The druk (Dzongkha: འབྲུག་; Wylie: 'brug), or "thunder dragon" of Bhutanese mythology, has been the national symbol of Bhutan since long before the establishment of government in 1907. Since the seventeenth century, Bhutan's self-designation has been Drukyul ("Land of the Thunder Dragon"), or Dru-gäkhap ("Kingdom of the Thunder Dragon"). The Druk is heavily associated with the dominant Drukpa sect of Buddhism, the state religion under Bhutan's dual system of government. This sect was founded in western Tibet by Drogon Tsangpa Gyare Yeshe Dorje (1161–1211), who with his disciples witnessed nine dragons roaring out of the earth and into the skies, as flowers rained down everywhere. From this incident they named their sect Drukpa.
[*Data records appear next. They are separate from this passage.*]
/-- A cached write within one granule: write-back, write-allocate (R239). -/
def State.cachedWrite (s : State) (p c slot : Nat) (localOnly : Bool) (got : Nat → Option (List Byte)) (va : Nat) (bs : List Byte) :
    Acc State := do
  let (t, cacheable) ← s.translate p c localOnly .write va
  if !cacheable then s.pieceWrite p c localOnly va bs
  else
    let rga := s.rgaOf t
    let line := rga / 256 * 256
    let s2 ← s.lineFor p c slot va t true got
    .ok ((s2.modFm p fun f =>
      { f with lines := f.lines.map fun l => if l.rga == line && l.slot == slot then l.patch (rga % 256) bs else l }).cacheTouch p rga
        (((s2.lineOf p slot line).map (·.way)).getD 0))

/-- Cached reads of granules in order. -/
def State.cachedReads (s : State) (p c slot : Nat) : List (Nat × Nat) → Acc (State × List Byte)
  | [] => .ok (s, [])
  | (va, n) :: ps => do
    let (t, a) ← s.cachedRead p c slot true (fun _ => none) va n
    let (u, b) ← State.cachedReads t p c slot ps
    .ok (u, a ++ b)

/-- Cached writes of granules in order. -/
def State.cachedWrites (s : State) (p c slot : Nat) : List (Nat × Nat) → List Byte → Acc State
  | [], _ => .ok s
  | (va, n) :: ps, bs => do
    let t ← s.cachedWrite p c slot true (fun _ => none) va (bs.take n)
    State.cachedWrites t p c slot ps (bs.drop n)

/-- Read `n` bytes at a VA of resident slot `slot` of Field `p`. A cached agent goes through the cache where its context
uses one (R240). -/
def State.vaRead (s : State) (p slot : Nat) (localOnly cached : Bool) (va n : Nat) : Acc (State × List Byte) :=
  match s.ctxOf p slot with
  | none => .error (.xlt Flt.XLT_NOT_PRESENT va 0 false)
  | some c =>
    if cached && s.cacheOn p slot then s.cachedReads p c slot (granules va n)
    else s.piecesRead p c localOnly (vaPieces va n)

/-- Write bytes at a VA of resident slot `slot` of Field `p`. -/
def State.vaWrite (s : State) (p slot : Nat) (localOnly cached : Bool) (va : Nat) (bs : List Byte) : Acc State :=
  match s.ctxOf p slot with
  | none => .error (.xlt Flt.XLT_NOT_PRESENT va 0 true)
  | some c =>
    if cached && s.cacheOn p slot then s.cachedWrites p c slot (granules va bs.length) bs
    else s.piecesWrite p c localOnly (vaPieces va bs.length) bs

/-! An operand is named by a base kind: a Field-memory offset or a VA. -/

/-- Read through a base kind. -/
def State.opRead (s : State) (p slot : Nat) (isVa : Bool) (a n : Nat) : Acc (State × List Byte) :=
  if isVa then s.vaRead p slot true true a n
  else s.fmRead p (some slot) a n

/-- Write through a base kind. -/
def State.opWrite (s : State) (p slot : Nat) (isVa : Bool) (a : Nat) (bs : List Byte) : Acc State :=
  if isVa then s.vaWrite p slot true true a bs else s.fmWrite p (some slot) a bs

/-- What a failed access does to its agent (Table 14-6, R237, R244, R249, R304, R314). A held access leaves the agent
waiting; a remote access is issued by the agents that may make one and stops the others with FLT_XLT_REMOTE. -/
def State.accFail (s : State) (p agent index slot : Nat) (e : AccErr) : State :=
  let ctx := s.get (Reg.FLD_CTX_MAP_CTX_ID p slot)
  match e with
  | .protect off => s.agentFault p agent index ctx Flt.FM_PROTECT off
  | .lineUncorr q k line =>
    let off := s.lineOff q line (((s.lineOf q k line).map (·.way)).getD 0)
    ((s.dropLine q k line).fmUncorrSeen q (fmLoc q off) false).agentFault p agent index ctx Flt.FM_UNCORR off
  | .fmUncorr a => ((s.fmUncorrSeen (fieldOfWord p a) a false).agentFault p agent index ctx Flt.FM_UNCORR (bits a 23 0)).fmOrphan (fieldOfWord p a) a
  | .stkUncorr o => (s.stkUncorrSeen o false).agentFault p agent index ctx Flt.STK_UNCORR (o % stackSize)
  | .tableUncorr o va w => (s.stkUncorrSeen o false).xltFault p agent index ctx Flt.XLT_UNCORR va 0 w 0
  | .xlt code va rga w => s.xltFault p agent index ctx code va rga w 0
  | .bankAsleep q b w => s.wakeBank q b w
  | .stackAsleep k => s.wakeStack k
  | .bucketEmpty => s
  | .blocked => s
  | .saTarget va => s.agentFault p agent index ctx Flt.SA_TARGET va
  | .remote rga _ va w => s.xltFault p agent index ctx Flt.XLT_REMOTE va rga w 0
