/-- Ask for the remote pieces of a range that have no response. The answer tells whether every piece can be had now. -/
def State.farAsk (s : State) (x : FarAgent) (need : Need) : List (Nat × Nat) → List Byte → Acc (State × Bool)
  | [], _ => .ok (s, true)
  | (va, n) :: ps, bs => do
    let (t, cacheable) ← s.translate x.p x.c false need va
    match t with
    | .remote rga =>
      let cached := x.cached && cacheable
      let key := if cached then va / 256 * 256 else va
      if (s.respFor x.p x.agent x.index key).isSome || (cached && (s.lineOf x.p x.slot (rga / 256 * 256)).isSome) then
        State.farAsk s x need ps (bs.drop n)
      else
        let u :=
          if cached then s.farFetch x key (va % 256) (rga / 256 * 256) 256
          else if need.writes then
            (if s.bucketReady x.p x.c true n then
              s.agentRequest x.p x.agent x.index x.c va 0 (QMsg.request 0x02 (bits rga 50 41) 0 rga n 0 0 (bs.take n)) else s)
          else s.farFetch x va 0 (rga / 64 * 64) ((rga + n - 1) / 64 * 64 + 64 - rga / 64 * 64)
        let (v, _) ← State.farAsk u x need ps (bs.drop n)
        .ok (v, false)
    | _ => State.farAsk s x need ps (bs.drop n)

/-- Read pieces whose responses have come, in order. -/
def State.farTake (s : State) (x : FarAgent) : List (Nat × Nat) → Acc (State × List Byte)
  | [] => .ok (s, [])
  | (va, n) :: ps => do
    let (t, cacheable) ← s.translate x.p x.c false .read va
    let (u, a) ← (if x.cached && cacheable then do
        let (u, a) ← s.cachedRead x.p x.c x.slot false (s.farGot x) va n
        .ok (u.takeResp x.p x.agent x.index (va / 256 * 256), a)
      else match t, s.respFor x.p x.agent x.index va with
        | .remote rga, some r => .ok (s.takeResp x.p x.agent x.index va, (r.data.drop (rga % 64)).take n)
        | _, _ => s.pieceRead x.p x.c false va n : Acc (State × List Byte))
    let (v, b) ← State.farTake u x ps
    .ok (v, a ++ b)

/-- Write pieces whose responses have come, in order. -/
def State.farPut (s : State) (x : FarAgent) : List (Nat × Nat) → List Byte → Acc State
  | [], _ => .ok s
  | (va, n) :: ps, bs => do
    let (t, cacheable) ← s.translate x.p x.c false .write va
    let u ← (if x.cached && cacheable then do
        let u ← s.cachedWrite x.p x.c x.slot false (s.farGot x) va (bs.take n)
        .ok (u.takeResp x.p x.agent x.index (va / 256 * 256))
      else match t, s.respFor x.p x.agent x.index va with
        | .remote _, some _ => .ok (s.takeResp x.p x.agent x.index va)
        | _, _ => s.pieceWrite x.p x.c false va (bs.take n) : Acc State)
    State.farPut u x ps (bs.drop n)

/-- An agent of a resident slot, through the cache where it may use it (R240). -/
def State.farAgent (s : State) (p agent index slot : Nat) (cached : Bool) : Option FarAgent :=
  (s.ctxOf p slot).map fun c => { p := p, slot := slot, agent := agent, index := index, c := c, cached := cached && s.cacheOn p slot }

/-- Read a VA range of an agent that may reach other parts. -/
def State.farRead (s : State) (p agent index slot : Nat) (cached : Bool) (va n : Nat) : FarEnd (List Byte) :=
  match s.farAgent p agent index slot cached with
  | none => .err (.xlt Flt.XLT_NOT_PRESENT va 0 false)
  | some x =>
    match s.farAsk x .read (x.pieces va n) [] with
    | .error e => .err e
    | .ok (t, false) => .wait t
    | .ok (t, true) => match t.farTake x (x.pieces va n) with
      | .error e => .err e
      | .ok (u, bs) => .ok u bs

/-- Write a VA range of an agent that may reach other parts. -/
def State.farWrite (s : State) (p agent index slot : Nat) (cached : Bool) (va : Nat) (bs : List Byte) : FarEnd Unit :=
  match s.farAgent p agent index slot cached with
  | none => .err (.xlt Flt.XLT_NOT_PRESENT va 0 true)
  | some x =>
    match s.farAsk x .write (x.pieces va bs.length) bs with
    | .error e => .err e
    | .ok (t, false) => .wait t
    | .ok (t, true) => match t.farPut x (x.pieces va bs.length) bs with
      | .error e => .err e
      | .ok u => .ok u ()

/-- A local access as one that may be remote. -/
def FarEnd.ofRead : Acc (State × List Byte) → FarEnd (List Byte)
  | .ok (t, bs) => .ok t bs
  | .error e => .err e

/-- A local write as one that may be remote. -/
def FarEnd.ofWrite : Acc State → FarEnd Unit
  | .ok t => .ok t ()
  | .error e => .err e

/-! Reduction trees between parts (R356, R357). -/

/-- The port of this part that has a node of a tree enabled, port `n` where none has (R356). -/
def State.portOfNode (s : State) (n tree node : Nat) : Nat :=
  ((List.range 4).find? fun q => (List.range 64).any fun k => s.on (Reg.QPL_RNODE_CFG_EN q k) &&
    s.get (Reg.QPL_RNODE_KEY_TREE q k) == tree && s.get (Reg.QPL_RNODE_KEY_NODE q k) == node).getD n

/-- The bytes of an element of a format. -/
def redWidth (fmt : Nat) : Nat := if fmt = fmtBF16 then 2 else 4

/-- Element `i` of operand data. -/
def redGet (fmt : Nat) (bs : List Byte) (i : Nat) : Nat := leNat ((bs.drop (redWidth fmt * i)).take (redWidth fmt))

/-- Clamp bit of element `i` of INT32 operand data of `count` elements (R357). -/
def redClamp (bs : List Byte) (count i : Nat) : Bool := bit (leNat ((bs.drop (4 * count + i / 8)).take 1)) (i % 8)
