/-- End a grid port's binding: a channel that waits for the port has it now (R182). -/
def State.gpFree (s : State) (p g : Nat) : State :=
  let t := s.puts [(Reg.FLD_GP_BIND_PEER p g, 0), (Reg.FLD_GP_BIND_CTX_SLOT p g, 0), (Reg.FLD_GP_BIND_INDEX p g, 0)]
  if t.get (Reg.FLD_CH_PORT_BIND_ROLE p g) ≠ 0 then t.gpChan p g else t

end Sys2Proof.Machine
end

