/-! The row-engine descriptor (Tables 7-8 and 7-9). -/

def reOp (d : List Byte) : Nat := fw d 0 7 0
def reMask (d : List Byte) : Bool := fw d 0 9 8 == 1
def reSaveMem (d : List Byte) : Bool := fbit d 0 10
def reAffine (d : List Byte) : Bool := fbit d 0 12
def reInFmt (d : List Byte) : Nat := fw d 0 17 13
def reOutFmt (d : List Byte) : Nat := fw d 0 22 18
def reGradFmt (d : List Byte) : Nat := fw d 0 27 23
def reBack (d : List Byte) : Bool := reOp d == 0x41 || reOp d == 0x43 || reOp d == 0x45
def reNorm (d : List Byte) : Bool := decide (0x42 ≤ reOp d ∧ reOp d ≤ 0x45)
/-- The operation has a pass 1, and a pass 2 (Table 7-8). -/
def rePass1 (d : List Byte) : Bool := reOp d != 0x47
def rePass2 (d : List Byte) : Bool := reOp d != 0x46
/-- The operation writes its records; otherwise it reads them. -/
def reWrites (d : List Byte) : Bool := !reBack d && reOp d != 0x47

/-- A float stream format of the RE. -/
def rowFmt (c : Nat) : Bool := [fmtE4M3, fmtE5M2, fmtBF16, fmtFP16, fmtFP32].contains c

/-- Check 1 of Table 7-1 for the RE. SMAX_STATS has no output: its OUT_FMT may be 0 or one of the formats of Table 7-9. Log entry 155 (DESIGN
CHOICE, unsafe). -/
def reWellFormed (d : List Byte) : Bool :=
  let o := reOp d
  let base (k : Nat) (used : Bool) : Bool := fw d (k + 1) 31 16 == 0 && (used || fva d k == 0)
  decide (0x40 ≤ o ∧ o ≤ 0x47) && decide (fw d 0 9 8 ≤ 1) && (!reMask d || !reNorm d) && (!reAffine d || reNorm d) &&
  rowFmt (reInFmt d) && (rowFmt (reOutFmt d) || (o == 0x46 && reOutFmt d == 0)) &&
  (if reBack d then rowFmt (reGradFmt d) else reGradFmt d == 0) && fw d 0 31 29 == 0 && fw d 2 31 29 == 0 &&
  decide (1 ≤ fw d 1 31 0) && decide (1 ≤ fw d 2 18 0) &&
  base 4 true && base 6 (reBack d) && base 8 (o != 0x46) && base 10 (reAffine d) && base 12 (reAffine d && o == 0x42) &&
  base 14 (reAffine d && (o == 0x43 || o == 0x45)) && base 16 (reAffine d && o == 0x43) &&
  (if reSaveMem d then fva d 21 % 8 == 0 && fw d 22 31 16 == 0 else fw d 21 31 14 == 0 && fw d 22 31 0 == 0) &&
  fw d 24 31 30 == 0 && ((List.range 7).all fun i => fw d (25 + i) 31 0 == 0)

/-- The records of an operation lie in its context's range (check 4, R177). -/
def State.reSaveOk (s : State) (p slot : Nat) (d : List Byte) (rows : Nat) : Bool :=
  reSaveMem d ||
  (let b := s.get (Reg.FLD_RE_SAVE_RANGE_BASE p slot)
   let n := s.get (Reg.FLD_RE_SAVE_RANGE_COUNT p slot)
   decide (b + n ≤ 16384) && (rows == 0 || decide (b ≤ fw d 21 13 0 ∧ fw d 21 13 0 + rows ≤ b + n)))

/-! Issue (R160). -/

/-- The outcome of the checks at issue: `wait` for a bank or a port, refused, issued but stopped with a fault, or the operation. -/
inductive EngCheck where
  | wait (s : State)
  | refused (code detail : Nat)
  | stopped (r : EngRun) (code detail : Nat)
  | ok (s : State) (r : EngRun)

/-- An operation as it is issued. -/
def EngRun.fresh (slot c seq post : Nat) (d stages : List Byte) (count len : Nat) : EngRun :=
  { slot := slot, ctx := c, seq := seq, post := post, desc := d, stages := stages, count := count, len := len, pos := 0,
    pass2 := false, seg := 0, sums := [], pairs := [], items := 0, nan := 0, sat := 0, inA := [], inB := [], out := [],
    outside := false, spilled := false, suspended := false, rateDist := false, fault := none }

/-- The effective value of a count: its shape register, or the plan. -/
def State.engCount (s : State) (p slot reg plan : Nat) (use : Bool) : Nat :=
  if use then s.get (Reg.FLD_CTX_SHAPE_VALUE p (16 * slot + reg)) else plan

/-- The checks of Table 7-1 on a VE chain. A stage block that cannot be read is none of them: the chain issues and stops with the fault (R163, R237,
R244). -/
def State.veCheck (s : State) (p slot c seq post : Nat) (d : List Byte) : EngCheck :=
  let n := s.engCount p slot (fw d 3 27 24) (fw d 2 31 0) (fbit d 3 28)
  let stop (code detail : Nat) : EngCheck :=
    if fw d 2 31 0 < n then .refused Flt.SHAPE_PLAN 0
    else .stopped { EngRun.fresh slot c seq post d [] n 0 with fault := some code } code detail
  if !veWellFormed d then .refused Flt.VE_MALFORMED 0
  else match s.fmRead p (some slot) (256 * fw d 5 31 16) (8 * fw d 0 11 8) with
  | .error (.bankAsleep q b w) => .wait (s.wakeBank q b w)
  | .error (.fmUncorr w) => stop Flt.FM_UNCORR (bits w 23 0)
  | .error _ => stop Flt.FM_PROTECT (256 * fw d 5 31 16)
  | .ok (t, b) =>
    if !veStagesOk d b then .refused Flt.VE_MALFORMED 0
    else if fw d 2 31 0 < n then .refused Flt.SHAPE_PLAN 0
    else .ok t (EngRun.fresh slot c seq post d b n 0)

/-- The checks of Table 7-1 on a row operation. -/
def State.reCheck (s : State) (p slot c seq post : Nat) (d : List Byte) : EngCheck :=
  let rows := s.engCount p slot (fw d 2 22 19) (fw d 1 31 0) (fbit d 2 27)
  let len := s.engCount p slot (fw d 2 26 23) (fw d 2 18 0) (fbit d 2 28)
  if !reWellFormed d then .refused Flt.RE_MALFORMED 0
  else if 262144 < fw d 2 18 0 then .refused Flt.ROW_TOO_LONG 0
  else if fw d 1 31 0 < rows ∨ fw d 2 18 0 < len then .refused Flt.SHAPE_PLAN 0
  else if !s.reSaveOk p slot d (if len = 0 then 0 else rows) then .refused Flt.RE_SAVE_RANGE 0
  else .ok s { EngRun.fresh slot c seq post d [] (if len = 0 then 0 else rows) len with pass2 := !rePass1 d }

/-- Bind the grid ports of a chain: streams 0, 1 and 2 are A, B and the sink (R182). -/
def State.veBind (s : State) (p slot : Nat) (d : List Byte) : Option State := do
  let t ← if veA d = 3 then s.gpBind p (fw d 13 5 0) 1 slot 0 else some s
  let u ← if veB d = 3 then t.gpBind p (fw d 13 13 8) 1 slot 1 else some t
  if veSink d = 2 then u.gpBind p (fw d 13 21 16) 1 slot 2 else some u

/-- Free the grid ports of a chain. -/
def State.veUnbind (s : State) (p : Nat) (d : List Byte) : State :=
  let t := if veA d = 3 then s.gpFree p (fw d 13 5 0) else s
  let u := if veB d = 3 then t.gpFree p (fw d 13 13 8) else t
  if veSink d = 2 then u.gpFree p (fw d 13 21 16) else u

/-- The first entry of an engine's queue that heads a scheduled context's entries. -/
def State.engHead (s : State) (p : Nat) (q : List Posted) : Option (Posted × Nat) :=
  q.findSome? fun x => match s.ctxOf p x.slot with
    | some c => if (q.find? fun y => y.slot == x.slot) == some x && s.ctxActive c then some (x, c) else none
    | none => none

/-- Is an engine enabled and free to take a descriptor: no operation holds it, and none of a scheduled context waits to go on? The RE's working region must not be held by a suspended operation: it has gone to its save
area (R179). Log entry 54 (DESIGN CHOICE, safe). -/
def State.engFree (s : State) (p e : Nat) : Bool :=
  s.on (if e = 0 then Reg.FLD_ENG_CTRL_VE_RUN p else Reg.FLD_ENG_CTRL_RE_RUN p) && s.gridRuns p && (s.engHolder p e).isNone && (s.engRun p e).isNone &&
    (e == 0 || (s.eng p e).runs.all fun r => r.outside || r.fault.isSome)

/-- ENG_OP_ISSUE: an engine takes a descriptor, makes its checks, and issues or refuses it. -/
def State.engIssue (s : State) (p e : Nat) : State :=
  if !s.engFree p e then s
  else match s.engHead p (s.eng p e).queue with
  | none => s.engShow p e
  | some (x, c) =>
    let seq := Tab.get (fun _ => 0) (s.eng p e).seqs c + 1
    let take (t : State) : State := t.modEng p e fun y => { y with queue := dropFirst (· == x) y.queue }
    let fault (t : State) (code detail : Nat) : State :=
      (((t.checkSeen p code detail).put (Reg.FLD_ENG_STATUS_LAST_FAULT p e) code).fieldFault p (engAgent e) 0 (some c) code detail).engShow p e
    let issue (t : State) (r : EngRun) : State :=
      (take t).modEng p e fun y => { y with runs := y.runs ++ [r], seqs := Tab.set (fun _ => 0) y.seqs c seq }
    match (if e = 0 then s.veCheck p x.slot c seq x.order x.desc else s.reCheck p x.slot c seq x.order x.desc) with
    | .wait t => t
    | .refused code detail => fault (take s) code detail
    | .stopped r code detail =>
      match s.veBind p x.slot x.desc with
      | none => s
      | some t => fault (issue t r) code detail
    | .ok s' r =>
      match (if e = 0 then s'.veBind p x.slot x.desc else some s') with
      | none => s'
      | some t => (issue t r).engShow p e

def execEngOpIssue (p : Fin 72) (e : Fin 2) (s : State) : Host.Outcome State Fault Refusal := answer (s.engIssue p e)

/-! Stops. -/

/-- An operation stops with a fault (R163). -/
def State.engStop (s : State) (p e : Nat) (r : EngRun) (code : Nat) : State :=
  ((s.setEngRun p e { r with fault := some code }).put (Reg.FLD_ENG_STATUS_LAST_FAULT p e) code).engShow p e

/-- What a failed access does to an operation: it waits, it is suspended at its restart point by a translation fault (R173, R179), or it stops with
the code. -/
def State.engFail (s : State) (p e : Nat) (r : EngRun) (err : AccErr) : State :=
  let t := s.accFail p (engAgent e) 0 r.slot err
  match t.stopCode p (engAgent e) 0 r.ctx with
  | some code => (t.clearStop p (agentKey (engAgent e) 0 r.ctx)).engStop p e r code
  | none => if t.agentWaits p (engAgent e) 0 r.ctx then (t.setEngRun p e { r with suspended := true }).engShow p e else t

/-- ENG_UNCORR: an uncorrectable error of a register, the side memory or working state stops the operation (R164). -/
def State.engUncorr (s : State) (p e : Nat) (r : EngRun) : State :=
  (s.fieldFault p (engAgent e) 0 (some r.ctx) Flt.ENG_UNCORR 0).engStop p e r Flt.ENG_UNCORR

/-- Must an operation wait before it reads (R161)? -/
def State.engFenced (s : State) (p : Nat) (r : EngRun) (fence : Bool) : Bool :=
  fence && (s.macrosBefore p r.ctx r.post none || s.engsBefore p r.ctx r.post)

/-- The operation of an engine that may take a step: it runs, has not stopped, its agent waits for nothing, and the pacer permits it (R46). -/
inductive EngTurn where
  | none
  | stopped (s : State)
  | go (r : EngRun)

/-- What an engine's turn finds. -/
def State.engTurn (s : State) (p e : Nat) (fence : EngRun → Bool) : EngTurn :=
  match s.engRun p e with
  | none => .none
  | some r =>
    if r.fault.isSome then .none
    else match s.stopCode p (engAgent e) 0 r.ctx with
    | some code => .stopped ((s.clearStop p (agentKey (engAgent e) 0 r.ctx)).engStop p e r code)
    | none => if !s.mayStep p (32 + e) || s.agentWaits p (engAgent e) 0 r.ctx || s.engFenced p r (fence r) then .none else .go r

/-! Vectors (R166 to R172). -/

/-- Key of lane `l` of vector register `v` of a resident slot. -/
def vregKey (slot v l : Nat) : Nat := (64 * slot + v) * 256 + l

/-- A lane of a vector register. Log entry 53 (DESIGN CHOICE, safe). -/
def State.vreg (s : State) (p slot v l : Nat) : Nat := Tab.get (fun _ => 0) (s.field p).vregs (vregKey slot v l)

/-- The runs of consecutive elements of a row-major view: row, column and number. The fuel bounds them. -/
def rowRuns (len : Nat) : Nat → Nat → Nat → List (Nat × Nat × Nat)
  | 0, _, _ => []
  | fuel + 1, e, n =>
    if n = 0 then []
    else
      let k := min n (len - e % len)
      (e / len, e % len, k) :: rowRuns len fuel (e + k) (n - k)

/-- Element codes of bytes. Log entry 53 (DESIGN CHOICE, safe). -/
def codesOf (fmt : Nat) (bs : List Byte) : List Nat :=
  let w := fmtWidth fmt / 8
  (List.range (bs.length / w)).map fun i => leNat ((bs.drop (w * i)).take w)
The Druk thus features prominently in other national symbols by tradition, and — since the establishment of the Wangchuck dynasty — by law.

==Sport==
Archery has been the official national sport of Bhutan since the kingdom's accession to the United Nations in 1971. Other particularly Bhutanese sports of note include digor, resembling shot put, and khuru, a kind of outdoor dart game. These sports have their own tournaments and place in celebrations ranging from local tsechu festivals to Bhutanese public holidays. These traditional sports, especially archery, are imbued with communal, religious, material, and commercial significance. Increasingly, traditional sports have adopted modern innovations, from compound bows to corporate sponsorship.

==Law==
The most recent laws regarding the national symbols of Bhutan are enumerated in the national constitution of 2008. The Constitution represents the only democratically enacted legislation regarding Bhutan's national symbols. Foremost, the Constitution confirmed the status of Dzongkha as the national language and set December 17 – the day of the founding of the monarchy – as the National Day. It also confirms the Drukpa Kagyu school of Mahayana Buddhism as the state religion. The First Schedule of the Constitution sets forth the latest legal description of the national flag and emblem, while its Second Schedule reproduces the lyrics of the Bhutanese national anthem.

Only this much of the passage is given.